What the task requires
Only lines holding the word "where" are wanted from the records; copy all of them.

Stored data:
______

-- ==== Sys2Proof/Machine/Operands.lean ====
section
/-!
DEFINITION. The dictionary message and the payload of each operation (R56 to R58, R66, R82), and the checks of a value that an object's own
text makes at a write beyond the range of its row (R8, R68).
-/
namespace Sys2Proof.Machine

/-! ### Messages (R56 to R58) -/

/-- R56: a request as its bytes give it. -/
structure DictMsg where
  role : Nat
  operation : Nat
  seq : Nat
  node : Nat
  payload : Bytes
deriving DecidableEq, Repr, Inhabited

/-- R59, check 1: VERSION 0x01, KIND 0x00, and a LENGTH that agrees with the message; none for a malformed message. -/
def dictParse (m : Bytes) : Option DictMsg :=
  let n := fieldLE m 14 2
  if m.length = n + 32 ∧ n ≤ 1044 ∧ fieldLE m 0 1 = 1 ∧ fieldLE m 1 1 = 0 then
    some { role := fieldLE m 2 1, operation := fieldLE m 3 1, seq := fieldLE m 4 8, node := fieldLE m 12 2, payload := slice m 16 n }
  else none

/-- R56: header and payload of a message. -/
def dictBody (kind role operation seq node : Nat) (payload : Bytes) : Bytes :=
  [0x01, byte kind, byte role, byte operation] ++ leBytes 8 seq ++ leBytes 2 node ++ leBytes 2 payload.length ++ payload

/-- R56, R57: a message with its tag. -/
def dictMessage (key : Bytes) (kind role operation seq node : Nat) (payload : Bytes) : Bytes :=
  let b := dictBody kind role operation seq node payload
  b ++ dictTag key kind role seq b

/-- The operations of R56. -/
def opRead : Nat := 0x01
def opWrite : Nat := 0x02
def opReadBlock : Nat := 0x03
def opWriteBlock : Nat := 0x04
def opCommit : Nat := 0x05
def opSubscribe : Nat := 0x06
def opNotify : Nat := 0x07

/-- R59, check 5, with the sizes of R66 and R82: BAD_OPERATION for an unknown operation or a NOTIFY, BAD_PAYLOAD for a payload of the wrong
size. -/
def payloadAbort (operation : Nat) (p : Bytes) : Nat :=
  let fits := fun (b : Bool) => if b then Abort.ok else Abort.badPayload
  if operation = opRead then fits (p.length == 4)
  else if operation = opWrite then fits (decide (6 ≤ p.length) && p.length == 6 + fieldLE p 4 2)
  else if operation = opReadBlock then fits (p.length == 12 && decide (1 ≤ fieldLE p 8 2 ∧ fieldLE p 8 2 ≤ 1024))
  else if operation = opWriteBlock then fits (decide (20 ≤ p.length ∧ fieldLE p 16 2 ≤ 1024) && p.length == 20 + fieldLE p 16 2)
  else if operation = opCommit then fits (p.length == 0)
  else if operation = opSubscribe then fits (p.length == 24)
  else Abort.badOperation

/-- The index and subindex with which the payloads of READ, WRITE and the block operations begin. -/
def payIdx (p : Bytes) : Nat := fieldLE p 0 2
def paySub (p : Bytes) : Nat := fieldLE p 2 1

/-! ### Values at a write (R8, R68) -/

/-- R8: the bits of an object that are not reserved, where some are. -/
def keptBits (idx sub : Nat) : Option Nat :=
  if idx = 0x2800 ∧ sub = 1 then some 0x07
  else if (idx = 0x3000 ∨ idx = 0x5E00 ∨ idx = 0x5430) ∧ sub = 1 then some 0x03
  else if (idx = 0x3001 ∨ idx = 0x3002) ∧ 21 ≤ sub ∧ sub ≤ 23 then some 0x0F
  else if isClassObj idx sub then
    (if sub = 20 then some 0x0FFF else if sub = 24 then some 0x0FFF else if sub = 25 then some 0x0F030FFF else if sub = 30 then some 0x0F else none)
  else if idx = 0x4420 ∧ sub = 2 then some 0x0F
  else if idx = 0x5010 ∧ sub = 9 then some 0x0F
  else if idx = 0x5831 ∧ sub = 3 then some 0x3F
  else none

/-- R8: the bits that are not reserved of each byte of an entry, of the tables whose entries have reserved ones: CellWeights (R18), ChannelTable (R348),
AccessList (R493), GroupTable (R250). -/
def keptEntry (idx : Nat) : List Nat :=
  if idx = 0x6012 then [0xFF, 0xFF, 0xFF, 0x00]
  else if idx = 0x3010 then [0xFF, 0xFF, 0xFF, 0xFF, 0x03, 0x07, 0x00, 0x00]
  else if idx = 0x5003 then [0xFF, 0xFF, 0x03, 0x00] ++ List.replicate 16 0xFF
  else if idx = 0x2410 ∨ idx = 0x2411 then [0x3F, 0xFF, 0x07] ++ List.replicate 29 0xFF
  else []

/-- R8: a table as it is taken, byte by byte. -/
def maskTable (m : List Nat) (b : Bytes) : Bytes :=
  b.mapIdx (fun i x => byte (andBits 8 x.toNat (m.getD (i % m.length) 0xFF)))

/-- R8, R371, R372: a schedule as it is taken: the last two bytes of its header and the last byte of each cell are reserved. -/
def scheduleTaken (b : Bytes) : Bytes :=
  let n := 32 + 8 * fieldLE b 2 2
  b.mapIdx (fun i x => if i = 30 ∨ i = 31 ∨ (32 ≤ i ∧ i < n ∧ i % 8 = 7) then 0 else x)

/-- R8: a value as it is taken: reserved bits are ignored. -/
def takenValue (idx sub : Nat) (b : Bytes) : Bytes :=
  match keptBits idx sub with
  | some m => leBytes b.length (andBits (8 * b.length) (leNat b) m)
  | none =>
    if idx = 0x3100 ∨ idx = 0x3101 then scheduleTaken b
    else if keptEntry idx = [] then b else maskTable (keptEntry idx) b

/-- Whether one of the 2-bit fields `fs` of a number is 3. -/
def hasThree (fs : List Nat) (n : Nat) : Bool := fs.any (fun f => bits n (2 * f) 2 == 3)

/-- R177: the quantity codes. -/
def quantityOk (q : Nat) : Bool :=
  decide (q ≤ 5) || decide (0x10 ≤ q ∧ q ≤ 0x17) || decide (0x20 ≤ q ∧ q ≤ 0x22) || decide (0x80 ≤ q)

/-- R18: the entries of a table, 4 bytes each. -/
def entries4 (b : Bytes) : List Bytes := (List.range (b.length / 4)).map (fun i => slice b (4 * i) 4)

/-- R18: whether a block address, written with CELL 0xFF, is a block of R14. -/
def blockDefined (a : Nat) : Bool := a % 256 == 0xFF && (List.range 255).any (fun c => cellDefined (a / 256 * 256 + c))

/-- R219: whether a user coefficient set is of its layout. -/
def firSetOk (b : Bytes) : Bool :=
  let taps := fieldLE b 0 2
  b == [] ||
    (decide (1 ≤ taps ∧ taps ≤ 384 ∧ b.length = 8 + 4 * taps ∧ 1 ≤ fieldLE b 2 1 ∧ fieldLE b 2 1 ≤ 63 ∧ fieldLE b 3 1 ≤ 1) &&
      (fieldLE b 3 1 == 1 || fieldLE b 4 4 == (taps - 1) * 32768) &&
      (List.range taps).all (fun k => decide (-131072 ≤ fieldInt b (8 + 4 * k) 4 ∧ fieldInt b (8 + 4 * k) 4 ≤ 131071)))

/-- R68: what the text of an object asks of a value beyond the range of its row. -/
def valueOk (idx sub : Nat) (b : Bytes) : Bool :=
  if idx = 0x6012 then
    let es := entries4 b
    es.all (fun e => cellDefined (fieldLE e 0 2) && fieldLE e 2 1 != 0) && !hasTwice (es.map (fun e => fieldLE e 0 2))
  else if idx = 0x6013 then
    let es := entries4 b
    es.all (fun e => blockDefined (fieldLE e 0 2) && decide (64 ≤ fieldLE e 2 2 ∧ fieldLE e 2 2 ≤ 16384 ∧ fieldLE e 2 2 % 64 = 0)) &&
      !hasTwice (es.map (fun e => fieldLE e 0 2))
  else if idx = 0x2020 then firSetOk b
  else if isClassObj idx sub then
    (match sub with
     | 2 => b.all (fun x => decide (x.toNat ≤ 2))
     | 3 => b.all (fun x => quantityOk x.toNat)
     | 20 => decide (fieldLE b 0 1 ≤ 3 ∨ fieldLE b 0 1 = 0xFF)
     | 24 => !hasThree [0, 1, 2, 3, 4, 5] (leNat b)
     | 25 => !hasThree [0, 1, 2, 3, 4, 5, 8, 12, 13] (leNat b)
     | _ => true)
  else if idx = 0x3005 then (List.range 8).all (fun k => decide (fieldLE b (2 * k) 2 ≤ 1023 ∨ fieldLE b (2 * k) 2 = 0xFFFF))
  else if (idx = 0x5000 ∨ idx = 0x5001) ∧ sub = 4 then !bit (fieldLE b 0 1) 0
  else if idx = 0x6414 ∧ sub = 4 then leNat b == 0
  else if idx = 0x6420 then collectorDefined (leNat b)
  else if idx = 0x4C03 then decide (fieldLE b 0 1 ≤ 7)
  else true

end Sys2Proof.Machine
end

______

Problem solution
structure DictMsg where
/-- R8: the bits of an object that are not reserved, where some are. -/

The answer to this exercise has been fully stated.